To describe the clinical course, neuroimaging and prognosis of patients with tumefactive demyelinating lesions.
A rare manifestation, tumefactive demyelinating lesions (TDL) are large (≥ 2 cm) demyelinating lesions that pose diagnostic challenges due to their resemblance to other brain pathologies. Meticulous differentiation from neoplastic processes through clinical and radiological features is essential for timely diagnosis and treatment.
We describe the case series of 32 patients (19F, 13M) with clinicoradiologically or histologically diagnosed TDL. In this chart review, clinical course, investigations, neuroimaging, histologic biopsy preparations, treatment and follow up were evaluated and recorded in a pre-designed proforma.
The median age at onset was 29.5 years (range 4-60), with most patients experiencing subacute onset (78.1%) and symptoms lasting from 3 days to 24 weeks (median 5.5 weeks). The clinical features included motor symptoms (84.4%), sensory symptoms (40.6%), headache (31.3%), cognitive symptoms (28.1%), seizures (25%), cortical symptoms (25%), visual disturbances (21.9%), and behavioral symptoms (15%). 12 patients had OCB positivity in CSF, and 2 tested positive for serum MOG. The lesions were predominantly localized in the parietal (87.5%) and frontal lobe (81.3%) with 79.1% showing mass effect, 93.7% edema, and 93.7% various enhancement patterns. Peripheral diffusion restriction was seen in 71% of patients, and MR spectroscopy showed elevated Cho/NAA peaks in all 15 patients tested. After a median follow-up of 18 months (6-148 months), 59.4% presented with relapses with a mean interval between relapses of 11 months (2-84 months). Median EDSS at onset was 4.0 which improved to 1.0 at last follow-up.

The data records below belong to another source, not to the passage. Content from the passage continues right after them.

-- ==== Sys2Proof/Syntax.lean ====
section
/-! DEFINITION. The commands of the block, one constructor per row of opcode_table.json (30_encoding.md R89). -/

namespace Sys2Proof

/-- A command. NOP, INIT and BEGIN carry the byte their word holds, which they ignore (R70); FEED.OTHER carries its
character (R107). -/
inductive Instr where
  | nop (ignored : Byte)
  | init (ignored : Byte)
  | begin (ignored : Byte)
  | feedCr
  | feedLf
  | feedMark
  | feedHex0
  | feedHex1
  | feedHex2
  | feedHex3
  | feedHex4
  | feedHex5
  | feedHex6
  | feedHex7
  | feedHex8
  | feedHex9
  | feedHexUpperA
  | feedHexUpperB
  | feedHexUpperC
  | feedHexUpperD
  | feedHexUpperE
  | feedHexUpperF
  | feedHexLowerA
  | feedHexLowerB
  | feedHexLowerC
  | feedHexLowerD
  | feedHexLowerE
  | feedHexLowerF
  | feedOther (char : Byte)
  deriving DecidableEq, Repr

end Sys2Proof
end

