-- ==== Sys2Proof/Config.lean ====
section
/-! DEFINITION. What is fixed outside the block: the statuses and requests of its ports, the named parameters
(00_scope.md R9), and the sink's free answer (43_payload_extension.md R166). -/

namespace Sys2Proof

/-- A status value (30_encoding.md R80): one of the block's own codes, reserved codes included, or a sink-domain
code. `EXT_CODE_W` bounds the latter's width; the port cuts it to that width (`statusOnPort`, log 9). -/
inductive Status where
  | own (code : Byte)
  | ext (code : Nat)
  deriving DecidableEq, Repr, Inhabited

/-- `Own(Continue)`, 0x000 (R80, R81). -/
abbrev Status.continue_ : Status := .own 0x00
/-- `Own(End)`, 0x001 (R80, R81). -/
abbrev Status.end_ : Status := .own 0x01
/-- `Own(InvalidInput)`, 0x002 (R80, R81). -/
abbrev Status.invalidInput : Status := .own 0x02
/-- `Own(ChecksumError)`, 0x003 (R80, R81). -/
abbrev Status.checksumError : Status := .own 0x03

/-- One request on the sink port, `{addr[31:0], data[7:0]}` (R83). -/
structure SinkRequest where
  addr : Addr
  data : Byte
  deriving DecidableEq, Repr

/-- What the sink does with one request: it answers (R166), or it breaks the rules of its port by issuing a
command to the same block (R217), or it never answers (R253). -/
inductive SinkResponse where
  | answers (st : Status)
  | reenters (w : CmdWord)
  | silent
  deriving DecidableEq, Repr

/-- `SLOT_POLICY` (R9, R125): whether an invalid character in a digit phase uses up a digit slot. -/
inductive SlotPolicy where
  | retain
  | consume
  deriving DecidableEq, Repr

/-- The parameters fixed when the block is built (R9, R32). Plain data carried by State, never written (log 9). -/
structure Params where
  slotPolicy : SlotPolicy
  /-- `EXT_CODE_W`, an integer >= 1. -/
  extCodeW : Nat
  deriving DecidableEq, Repr

/-- The defaults of this spec (R9). -/
def Params.default : Params := { slotPolicy := .retain, extCodeW := 8 }

/-- The parameter `Sink` of R9: the sink's answer to a request, from its address, its data and the history of
earlier requests, under no law (R166, D17). A free value (log 5): nothing can evaluate it. -/
opaque Config.sink : Addr → Byte → List SinkRequest → Status

end Sys2Proof
end

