-- ==== Sys2Proof/Machine/Operands.lean ====
section
/-! DEFINITION. The operand forms: characters and nibbles, field slots, the sink address and the phase encoding
(41_nibble_parser.md R120 to R129; 30_encoding.md R85, R87; 43_payload_extension.md R165). -/

namespace Sys2Proof.Machine

/-- The nibble parser (R120). -/
def nibble (b : Byte) : Option Nibble :=
  if 0x30 ≤ b ∧ b ≤ 0x39 then some ((b - 0x30).setWidth 4)
  else if 0x41 ≤ b ∧ b ≤ 0x46 then some ((b - 0x41 + 10).setWidth 4)
  else if 0x61 ≤ b ∧ b ≤ 0x66 then some ((b - 0x61 + 10).setWidth 4)
  else none

/-- The carriage return and the line feed, ignored everywhere (R73, R104). -/
def isLineEnd (b : Byte) : Bool := b == 0x0D || b == 0x0A

/-- The record mark `':'` (R10, R72). -/
def markChar : Byte := 0x3A

/-- `insertDigit(f, n, p)`: nibble `n` into nibble slot `p` of the field `f` (R122). -/
def insertDigit {w : Nat} (f : BitVec w) (n : Nibble) (p : Nat) : BitVec w :=
  (f &&& ~~~((0xF : BitVec w) <<< (4 * p))) ||| (n.setWidth w <<< (4 * p))

/-- The slot of a digit: the value of `remainingDigits` after the decrement (R124, R129). -/
def State.slot (s : State) : Nat := s.remainingDigits.toNat

/-- The slot of a payload digit within its byte (R129). -/
def payloadSlot (r : Nat) : Nat := r % 2

/-- Byte slot `k` of a 32-bit value holding `b` (R11, R87). -/
def byteAtSlot (b : Byte) (k : BitVec 3) : Addr := b.setWidth 32 <<< (8 * k.toNat)

/-- The high byte of the load offset, `loadOffset[15:8]` (R146). -/
def State.loadOffsetHigh (s : State) : Byte := s.loadOffset.extractLsb' 8 8

/-- The low byte of the load offset, `loadOffset[7:0]` (R146). -/
def State.loadOffsetLow (s : State) : Byte := s.loadOffset.extractLsb' 0 8

/-- The sink address of the current payload byte, modulo 2^32 (R61, R165). -/
def State.dataAddress (s : State) : Addr :=
  s.extensionBase + s.loadOffset.setWidth 32 + s.recordByteIndex.setWidth 32

/-- The digits of a payload of `length` bytes, `zext_9(length) * 2` (R149). -/
def payloadDigits (length : Byte) : BitVec 9 := length.setWidth 9 * 2

/-- The record types with an extension payload: 0x02 and 0x04 (R16, R78). -/
def isExtensionType (t : Byte) : Bool := t == 0x02 || t == 0x04

/-- The 3-bit encoding of the phase (R85). -/
def Phase.code : Phase → BitVec 3
  | .awaitMark => 0
  | .awaitLength => 1
  | .awaitAddress => 2
  | .awaitType => 3
  | .awaitPayload => 4
  | .awaitChecksum => 5
  | .reserved6 => 6
  | .reserved7 => 7

/-- The phase of a 3-bit code (R85). -/
def Phase.ofCode (c : BitVec 3) : Phase :=
  if c = 0 then .awaitMark
  else if c = 1 then .awaitLength
  else if c = 2 then .awaitAddress
  else if c = 3 then .awaitType
  else if c = 4 then .awaitPayload
  else if c = 5 then .awaitChecksum
  else if c = 6 then .reserved6
  else .reserved7

/-- A digit phase: any of the five phases that wait for digits (R16). -/
def Phase.isDigit : Phase → Bool
  | .awaitLength => true
  | .awaitAddress => true
  | .awaitType => true
  | .awaitPayload => true
  | .awaitChecksum => true
  | .awaitMark => false
  | .reserved6 => false
  | .reserved7 => false

end Sys2Proof.Machine
end

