-- ==== Sys2Proof/Machine/Checksum.lean ====
section
/-! DEFINITION. The checksum field and the end of a record (44_checksum_validator.md). -/

namespace Sys2Proof.Machine

/-- `ChecksumComplete()` (R193, R194). -/
def checksumComplete (s : State) : State :=
  { s with phase := .awaitMark }.respond (recordStatus s.recType s.runningChecksum s.targetChecksum)

/-- `ChecksumDigit(n, r)` (R192). -/
def checksumDigit (n : Nibble) (r : Nat) (s : State) : Except Stop State :=
  let placed := { s with targetChecksum := insertDigit s.targetChecksum n r }
  .ok (if r = 0 then checksumComplete placed else placed.respond .continue_)

end Sys2Proof.Machine
end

Our case series highlights the importance of clinical evaluation and neuroimaging in differentiating TDL from other pathologies. Most patients showed marked improvement with appropriate treatment, although a considerable proportion experienced relapses. Early recognition and tailored management are essential to improving outcomes, with follow-up showing a significant reduction in disability over time.